This sense of control is also reflected in the structure of the sewing blog community. It is a self-led network, with no hierarchy, and no division between “expert” and “amateur”. Everyone has something valuable to contribute no matter how long they have been sewing. Through our blogs we pool together our collective skills, building on each other’s knowledge to create a powerful resource which allows us to learn new techniques and problem solve together. While many cultural organisations struggle to reach new audiences, the fact that the sewing network does not distinguish between people based on their expertise or professional status encourages new people to join all the time – I regularly receive emails from people who have said that reading my blog, which I started writing as soon as I started sewing, inspired them to try out a new craft themselves. As well as sharing knowledge, the sewing network provides momentum for people to keep on creating. We feel like part of a collective endeavour, spurring each other on to work towards our common goal of making things. Through our blogs we have a platform to showcase what would otherwise be a movement hidden behind closed doors, to celebrate creativity which happens at the home.

In addition to providing daily support and motivation, some special projects have been initiated through the blogs, projects with the sort of ambition, reach and impact that well-funded arts institutions strive to organise. There are sewalongs, in which tens or hundreds of stitchers all over the world decide to sew from the same pattern, guided by a blogger who sets the schedule and provides tutorials on construction techniques to enable beginners to follow along. There are “Me-Made” months, when sewists celebrate their creativity by wearing only homemade clothes for a month, sharing photographic evidence of their challenge online. There are projects such as A Common Thread, where a length of vintage lace was divided up between eight women around the world who each used it to embellish a different garment. These initiatives all demonstrate the value of different individuals’ approaches to making, at the same time as connecting up a geographically disparate group of people into an active, tight-knit and – above all – collaborative community.

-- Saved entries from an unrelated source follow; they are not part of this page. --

/-- Settles O41: each command is its `exec_` equation, and what it leaves of its link follows from the operations' rules. -/
theorem borderTrainingCommandsComplete : Obligations.BorderTrainingCommandsComplete := by
  unfold Obligations.BorderTrainingCommandsComplete
  intro s l
  refine ⟨fun down free => ?_, fun awake training => ?_, fun i awake waits far digest => ⟨fun admitted => ?_, fun absent idle => ?_⟩,
    fun mask m awake up noCtrl replay tx fits => ?_, fun mask awake retrain free replay tx => ?_, exec_downRetry_idle,
    exec_borderSymbolLock_idle, fun i awake waits far digest => exec_ident_new awake waits far digest, fun i awake there => ?_,
    fun mask awake there => ⟨fun yields => ⟨fun m => exec_widthReq awake there yields, exec_widthReq_retires awake there yields⟩,
      fun m own first => exec_widthReq_precedes awake own first⟩,
    fun mask awake retrain free => exec_widthAck awake retrain free, fun mask => exec_widthAck_idle⟩
  · have away : (s.blink l).state ≠ .training := by simp [down]
    exact ⟨_, exec_downRetry down free, by rw [State.setBState_blink _ _ away]; simp [BLink.enters],
      fun j hj => State.setBState_blink_ne _ _ away hj, s.setBState_onlyIn l _⟩
  · obtain ⟨t, step, self, sends, rest⟩ := borderSymbolLock_effect awake training
    exact ⟨t, step, by rw [self], by rw [self], by rw [self]; rfl, by rw [self]; rfl, by rw [self]; rfl, by rw [self]; rfl,
      by rw [self]; rfl, by rw [self]; rfl, sends, rest⟩
  · exact ⟨_, exec_ident_admitted awake waits far digest admitted, by rw [ident_enters waits (by decide)]; simp, ident_enters_onlyIn _⟩
  · let u := (s.modBlink l (fun x => { x with ctrl := none })).setBState l .admitting
    have only : OnlyIn [.basket, .evt] s u := ident_enters_onlyIn _
    have peer : u.peer (s.peerOf l) = s.peer (s.peerOf l) := by
      simp only [u, State.setBState]
      split <;> simp
    have boot : u.boot = s.boot := only.agree .boot (by decide)
    obtain ⟨links, peer', out, only'⟩ := startAdmission_effect (s := u) (n := s.peerOf l) (by rw [peer, absent]) (by rw [peer, idle])
    rw [peer] at peer' out
    refine ⟨_, exec_ident_new awake waits far digest (by simp [absent]), ?_, peer', ?_, (only.trans only').mono (by decide)⟩
    · rw [links, ident_enters waits (by decide)]
      simp
    · rw [out, boot, only.agree .out (by decide)]
  · let u := (s.putFlit l (.widthAck m)).modBlink l (fun x => { x with active := m, ctrl := none })
    have self : u.blink l = { s.blink l with active := m, ctrl := none } := State.modBlink_same ..
    have same : u.setBState l .up = u := State.setBState_same _ _ (by rw [self]; exact up)
    refine ⟨u.modBlink l (fun x => { x with replays := min 65535 (x.replays + 1) }),
      (exec_widthReq awake (.inl up) (.inl (by simp [noCtrl])) fits).trans (congrArg _ ?_), ?_, ?_, fun j hj => ?_, ?_⟩
    · rw [show (((s.putFlit l (.widthAck m)).modBlink l (fun x => { x with active := m, ctrl := none })).setBState l .up) = u from same]
      exact State.newWidth_idle (by rw [self]; exact replay) (by rw [self]; exact tx)
    · rw [State.modBlink_same, self, ← noCtrl]
    · rfl
    · rw [State.modBlink_ne _ _ _ hj, State.modBlink_ne _ _ _ hj, State.putFlit_blink]
    · exact (((s.putFlit_onlyIn l _).trans (State.modBlink_onlyIn _ l _)).trans (State.modBlink_onlyIn _ l _)).mono (by decide)
  · let u := (s.modBlink l (fun x => { x with active := mask, ctrl := none })).setBState l .up
    have away : ((s.modBlink l (fun x => { x with active := mask, ctrl := none })).blink l).state ≠ .up := by
      rw [State.modBlink_same]
      simp [retrain]
    have self : u.blink l = { s.blink l with active := mask, ctrl := none, state := .up, wasUp := true } := by
      rw [State.setBState_blink _ _ away, State.modBlink_same]
      simp [BLink.enters]
    have idle := State.newWidth_idle (u := u) (l := l) (by rw [self]; exact replay) (by rw [self]; exact tx)
    refine ⟨_, (exec_widthAck awake retrain free).trans (congrArg _ idle), ?_, fun j hj => ?_, ?_⟩
    · rw [State.modBlink_same, self]
    · rw [State.modBlink_ne _ _ _ hj, State.setBState_blink_ne _ _ away hj, State.modBlink_ne _ _ _ hj]
    · exact (((s.modBlink_onlyIn l _).trans (State.setBState_onlyIn _ l _)).trans (State.modBlink_onlyIn _ l _)).mono (by decide)
  · refine ⟨_, exec_ident_again awake there, ?_, fun j hj => ?_, ⟨⟨s.boot.cfg.pos, l, (s.blink l).active, Config.serial,
      Config.sha384 s.boot.cfg.topology⟩, rfl, rfl, rfl, ?_⟩, ?_⟩
    · rw [State.modBlink_same, State.sendCtrl_ident, State.putFlit_blink, State.modBlink_same]
    · rw [State.modBlink_ne _ _ _ hj, State.sendCtrl_ident, State.putFlit_blink, State.modBlink_ne _ _ _ hj]
    · rw [State.modBlink_gout, State.sendCtrl_ident, State.putFlit_out, State.modBlink_same]
      rfl
    · rw [State.sendCtrl_ident]
      exact (((s.modBlink_onlyIn l _).trans (State.putFlit_onlyIn _ l _)).trans (State.modBlink_onlyIn _ l _)).mono (by decide)

end Sys2Proof.Machine
end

The success of the online sewing network – as well as other networks of makers – and the impact that it has on people’s lives presents an opportunity for the cultural sector. At the same time it raises questions about the sector’s current criteria and priorities for what it supports. Self-led cultural and creative activity is happening. To genuinely and authentically embrace this movement, the sector – and the funders and policy makers who support it – must reassess their assumptions about the starting point of cultural activity.

The internet provides an opportunity to empower and inspire more and more people to engage in arts, crafts and culture. They are not obliged to buy a ticket or attend a geographically-specific cultural venue or a temporally-specific artistic event. They can engage on their own terms, from home, when they choose, making culture and creativity part of their everyday lives. Could the cultural sector shift some of the emphasis away from trying to bring audiences into venues towards meeting people in their own space – at home, online? Creative Scotland have stated an ambition to foster “creativity in every home” – perhaps this should be an objective of more cultural agencies.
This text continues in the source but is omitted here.